As we closed the Mass last night all voices were raised singing.
All creatures of our God and King
Lift up your voice and with us sing,
Thou burning sun with golden beam,
Thou silver moon with softer gleam!
Oh Praise Him! Oh Praise Him!
Alleluia! Alleluia! Alleluia!
Tonight memory was at flood tide as I drove to Olean, New York along with my wife and daughter. We were going to have dinner somewhere in Olean and then drive to St. Bonaventure University.
I remember watching St. Bonaventure led by Bob Lanier defeat the Purdue Boilermakers in the 1969 Holiday Festival in Madison Square Garden. I sat with my father and brother in our family room and watched the game on our black and white television. Mr. Lanier scored fifty points that night and put St. Bonaventure on the map that year. Bonaventure up ended the favorite, Purdue which was led by All-American Rick Mount. Purdue’s center who was called the “Big Dog” told New York papers that he was going to take the “Big Cat” from St.

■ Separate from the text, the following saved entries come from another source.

/-! ### Stand-alone test (R261 to R264, R268) -/

/-- Fields of Table 8.8. -/
def ltScope (p : Nat) : Nat := bits p 0 2
def ltUnit (p : Nat) : Nat := bits p 2 4
def ltColumn (p : Nat) : Nat := bits p 8 8
def ltLoop (p : Nat) : Nat := bits p 16 2
def ltOverride (p : Nat) : Bool := bit1 p 18
def ltLen (p : Nat) : Nat := bits p 32 8

/-- Fields that name the unit. -/
def ltUnitFields (p : Nat) : List (Nat × Nat) := match ltScope p with
  | 0 => [(2, 4)]
  | 1 => [(8, 8)]
  | _ => [(2, 3)]

/-- No reserved value names the unit. -/
def ltUnitOk (p : Nat) : Bool := ltScope p != 3 && (ltScope p != 1 || decide (ltColumn p ≤ 127) || ltColumn p == 0xFF)

/-- No reserved value in a LANE_TEST: NEAR is a loop of bond pads, FAR of bonds and stitches, HBM of stacks (Tables 8.7, 8.8).
DESIGN CHOICE, log entry 22: NEAR with SCOPE 1 is a reserved value. In a test boot FAR is not accepted for bonds (R263); DESIGN
CHOICE, log entry 21: it answers as a reserved value does. -/
def ltOk (test : Bool) (p : Nat) : Bool :=
  ltUnitOk p && (match ltScope p with
    | 0 => ltLoop p == 0 || (ltLoop p == 1 && !test)
    | 1 => ltLoop p == 1
    | _ => ltLoop p == 2) &&
  (!(ltLoop p == 0 || ltScope p == 1) || decide (16 ≤ ltLen p ∧ ltLen p ≤ 30))

/-- Columns that a stitch test names. -/
def ltColumns (p : Nat) : List Nat := if ltColumn p = 0xFF then rangeFrom 0 128 else [ltColumn p]

/-- Routers whose place decides the partitions that contain the unit. -/
def ltRouters (p : Nat) : List Nat := match ltScope p with
  | 0 => [routerAt (32 * (ltUnit p % 4)) (32 * (ltUnit p / 4))]
  | 1 => (ltColumns p).flatMap fun x => [routerAt x 63, routerAt x 64]
  | _ => [rimRouter (ltUnit p % 8) 0]

/-- Slices under the unit: those of a tile (R262). -/
def ltSlices (p : Nat) : List Nat :=
  if ltScope p = 0 then (rangeFrom 0 1024).map (cellRouter (ltUnit p)) else []

/-- Two tests name a unit in common. -/
def ltShares (p q : Nat) : Bool := ltScope p == ltScope q && match ltScope p with
  | 1 => (ltColumns p).any fun x => (ltColumns q).contains x
  | 0 => ltUnit p == ltUnit q
  | _ => ltUnit p % 8 == ltUnit q % 8

/-- The unit is in test already, a partition that contains it is bound or about to be, or a layout in flight would take it in
(R262, R268). -/
def ltBusy (s : State) (p : Nat) : Bool :=
  (s.lanes.tests.any fun t => ltShares t.params p) ||
  ((ltRouters p).any fun r => match partOf s r with
    | none => false
    | some k => (part s k).slot.isSome || (part s k).binding.isSome) ||
  match s.layoutPend with
  | none => false
  | some l => l.any fun rc => rc.cols != 0 && (ltRouters p).any rc.hasRouter

/-- A router lies under a unit in test; a stack is in test. -/
def testHasRouter (t : LaneTest) (r : Nat) : Bool := ltScope t.params == 0 && tileOf r == ltUnit t.params
def testHasStack (t : LaneTest) (k : Nat) : Bool := ltScope t.params == 2 && ltUnit t.params % 8 == k

/-- A STAGE body touches the unit in test. -/
def stageTouches (t : LaneTest) (x : Nat) : Bool :=
  let n := stageLen x / 64
  match stageSpace x with
  | 0 => !allBelow (fun i => !testHasRouter t (bufLocate (stageTarget x + 64 * i)).router) n
  | 1 => testHasStack t (bits (stageTarget x) 0 3)
  | _ => false

/-- A STAGE item consumed earlier still touches the unit (R262). -/
def stagePending (s : State) (t : LaneTest) : Bool :=
  let items := (rangeFrom 0 65).flatMap (fun f => (ringOf s f 2).outst) ++ s.rings.stray.map fun e => e.2
  items.any fun o => o.opcode == 0x20 && o.ended.isNone && stageTouches t o.item

/-- The tile of a bond test is held in reset for NEAR, and reset to run its training sequence for FAR (R261). -/
def tileInTest (p : Nat) (s : State) : State :=
  if ltScope p = 0 ∧ (tileAt s (ltUnit p)).talks then
    updTile (ltUnit p) (fun x => { Tile.reset with
      step := .test, vddt := true, trst := ltLoop p == 1, readings := x.readings }) s
  else s

/-- A test begins on its unit: its tile, its slices or its stack leave service (R169, R261, R262). -/
def startTest (t : LaneTest) (s : State) : State :=
  let s1 := tileInTest t.params { s with buf := { s.buf with inTest := ltSlices t.params ++ s.buf.inTest } }
  if ltScope t.params = 2 then updStack (ltUnit t.params % 8) (fun k => { k with inTest := true }) s1 else s1

/-- Tests begin on their units once no STAGE item consumed before their acceptance touches them (R262). -/
def beginTest (s : State) : State :=
  let ready := s.lanes.tests.filter fun t => !t.begun && !stagePending s t
  ready.foldl (fun u t => startTest t u) { s with lanes := { s.lanes with
    tests := s.lanes.tests.map fun t => if ready.contains t then { t with begun := true } else t } }

/-- LANE_TEST: a loop test of a unit is accepted (R262). -/
def execLaneTest (q : MciReq) (s : State) : Host.Outcome State Fault Refusal :=
  let p := mciParams q
  .next (mciFixed 0x0302 8 ([(0, 2), (16, 2), (18, 1), (32, 8)] ++ ltUnitFields p) (ltOk s.pins.testBoot p) q (fun s =>
    if ltBusy s p then mciStatus 0x0302 q mBusy s
    else
      let s1 := mciHold 0x0302 q s
      beginTest { s1 with lanes := { s1.lanes with tests := s1.lanes.tests ++ [⟨q.who, q.tag, p, false⟩] } }) s)

/-- Answer an asynchronous request, if it is still outstanding. -/
def mciReply (op who tag status detail rlen params : Nat) (s : State) : State :=
  if s.fw.outstanding.any fun o => o.1 == who && o.2.2 == tag then
    mciAnswer op (reqOf who tag) status detail rlen params s
  else s

/-- Bits of the checking window that a test names. -/
def ltBits (p : Nat) : Nat := 2 * 2 ^ ltLen p

/-- Failed lanes and status of one bond group in a test (R261). -/
def groupTest (p : Nat) (c : CellTrain) (role : Nat) : List Nat × Nat :=
  let b := bondBundle (ltUnit p) c.cell role
  if ltLoop p = 0 then
    let seen := fun k => siteSeen c role k 1
    ((directFailed (ltBits p) (bundleKind b).sites seen).map (laneEntry b),
      directStatus (ltBits p) (bundleKind b).sites seen c.late)
  else ((trainFailed c role).map (laneEntry b), trainStatus c role)

/-- The least of the statuses that are not VALID; VALID when all are. -/
def worstStatus (l : List Nat) : Nat := match l.filter (· != 0) with
  | [] => 0
  | a :: t => t.foldl min a

/-- Lane entries that a test found, and the status of each unit: a tile, a stitch column, or a stack (R262, Table 8.6).
DESIGN CHOICE, log entry 20. -/
def testFindings (p : Nat) (cells : List CellTrain) (stitch : List StitchTrain) (hbm : List Nat) : List Nat × List Nat :=
  match ltScope p with
  | 0 =>
    let gs := cells.flatMap fun c => (trainedRoles (ltUnit p) c.cell).map (groupTest p c)
    (gs.flatMap fun g => g.1, [worstStatus (gs.map fun g => g.2)])
  | 1 =>
    let rs := stitch.filter fun x => (ltColumns p).contains x.column
    (rs.flatMap fun x => (stitchFailed (ltBits p) x).map (laneEntry (stitchBundle x.column x.dir)),
      (ltColumns p).map fun x => worstStatus ((rs.filter fun r => r.column == x).map (stitchStatus (ltBits p))))
  | _ => (hbm.filter fun e => entKind e == 3 && bits e 4 3 == ltUnit p % 8, [0])

/-- 32-bit lane entries with the entry of KIND 0 that ends them (R246). -/
def entryList (es : List Nat) : List Nat := es ++ [0]

/-- A test ends: its slices and scrubbers, its stack or its tile return to service; a tile that was reset is discovered again,
unless the device is in a test boot (R169, R262, R263). DESIGN CHOICE, log entry 21. -/
def endTest (t : LaneTest) (s : State) : State :=
  let s1 := { s with
    lanes := { s.lanes with tests := s.lanes.tests.erase t }
    buf := { s.buf with inTest := s.buf.inTest.filter fun r => !testHasRouter t r } }
  let s2 := if ltScope t.params = 2 then updStack (ltUnit t.params % 8) (fun k => { k with inTest := false }) s1 else s1
  if ltScope t.params = 0 ∧ (tileAt s2 (ltUnit t.params)).step = .test ∧ !s2.pins.testBoot then startTile (ltUnit t.params) s2 else s2

/-- LANE_TEST_COMPLETE: the checking window of the n-th test ends: the failed lanes, without OVERRIDE those alone that the fused
map does not mark, and the statuses are returned; the maps stay (R262, R169). DESIGN CHOICE, log entry 20: 32-bit entries ended by
KIND 0, then one byte for each status. -/
def execLaneTestComplete (n : Nat) (cells : List CellTrain) (stitch : List StitchTrain) (hbm : List Nat) (s : State) :
    Host.Outcome State Fault Refusal :=
  match s.lanes.tests[n]? with
  | none => .next s
  | some t =>
    if !t.begun then .next s
    else
      let (es, sts) := testFindings t.params cells stitch hbm
      let shown := entryList (if ltOverride t.params then es else es.filter fun e => !s.lanes.fused.contains e)
      .next (mciReply 0x0302 t.who t.tag mSuccess 0 (4 * shown.length + sts.length)
        (concatBytes 4 shown + concatBytes 1 sts * 2 ^ (32 * shown.length)) (endTest t s))

/-- Bundles of a unit. -/
def unitBundles (p : Nat) : List Nat := match ltScope p with
  | 0 => (rangeFrom 0 1024).flatMap fun c => (trainedRoles (ltUnit p) c).map (bondBundle (ltUnit p) c)
  | 1 => (ltColumns p).flatMap fun x => [stitchBundle x 0, stitchBundle x 1]
  | _ => (rangeFrom 0 16).map (hbmBundle (ltUnit p % 8))

/-- Width code of a bundle that runs: of an HBM3E channel 0 once its repair resources are exhausted, else full (R242, R252). -/
def widthNow (s : State) (b : Nat) : Nat :=
  if entKind b = 3 then (if s.lanes.hbmDead.contains b then 0 else 2) else runningWidth (s.lanes.inForce ++ (tileAt s (entTile b)).laneMap.filter entHalf) b

/-- An entry belongs to a unit. -/
def entryOf (p e : Nat) : Bool := match ltScope p with
  | 0 => entKind e == 1 && entTile e == ltUnit p
  | 1 => entKind e == 2 && (ltColumns p).contains (entColumn e)
  | _ => entKind e == 3 && bits e 4 3 == ltUnit p % 8

/-- LANE_QUERY: fused and volatile maps, width codes and last calibration statuses of a unit (R264). DESIGN CHOICE, log entry
20: both maps as 32-bit entries ended by KIND 0, then one byte for each bundle, its width code in [3:0] and its status in
[7:4]. -/
def execLaneQuery (q : MciReq) (s : State) : Host.Outcome State Fault Refusal :=
  let p := mciParams q
  .next (mciFixed 0x0303 8 ((0, 2) :: ltUnitFields p) (ltUnitOk p) q (fun s =>
    let maps := entryList (s.lanes.fused.filter (entryOf p)) ++ entryList (s.lanes.volatile.filter (entryOf p))
    let bs := (unitBundles p).map fun b => put (widthNow s b) 0 4 + put (Tab.get 0 s.lanes.status b) 4 4
    mciAnswer 0x0303 q mSuccess 0 (4 * maps.length + bs.length)
      (concatBytes 4 maps + concatBytes 1 bs * 2 ^ (32 * maps.length)) s) s)

end Sys2Proof.Machine
end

Bonaventure to the cleaners that night. The reverse happened and Bob Lanier went on to become the MVP of that year’s ECAC Holiday Festival.
Bob Lanier returned to Olean and St. Bonaventure today and tonight to dedicate the new basketball floor at the Reilly Center that is named in his honor. In 1969 and early 1970 New York’s southern tier was talking proud. St. Bonaventure University Men’s basketball team led by Bob Lanier had advanced to the NCAA finals. Names like Billy Kalbaugh, Matt Gantt, Greg Gary and Paul Hoffman and others filled newspapers and the airwaves. These guys were heroes to a seventeen year old boy who loved the game of basketball.
After dinner at Attards on North Union Street in Olean we drove to the St. Bonaventure Campus and walked into the Reilly Center a bit late but arriving in time to see Bob Lanier signing autographs and the current St. Bona’s squad scrimmaging. It was great to see my childhood hero in person again. My daughter marveled at the height and stature of Mr. Lanier. My wife and I recalled the memories of our childhood and the memories of the spring of 1970 when a group of young men captured the hearts and minds of thousands of fans in Western New York.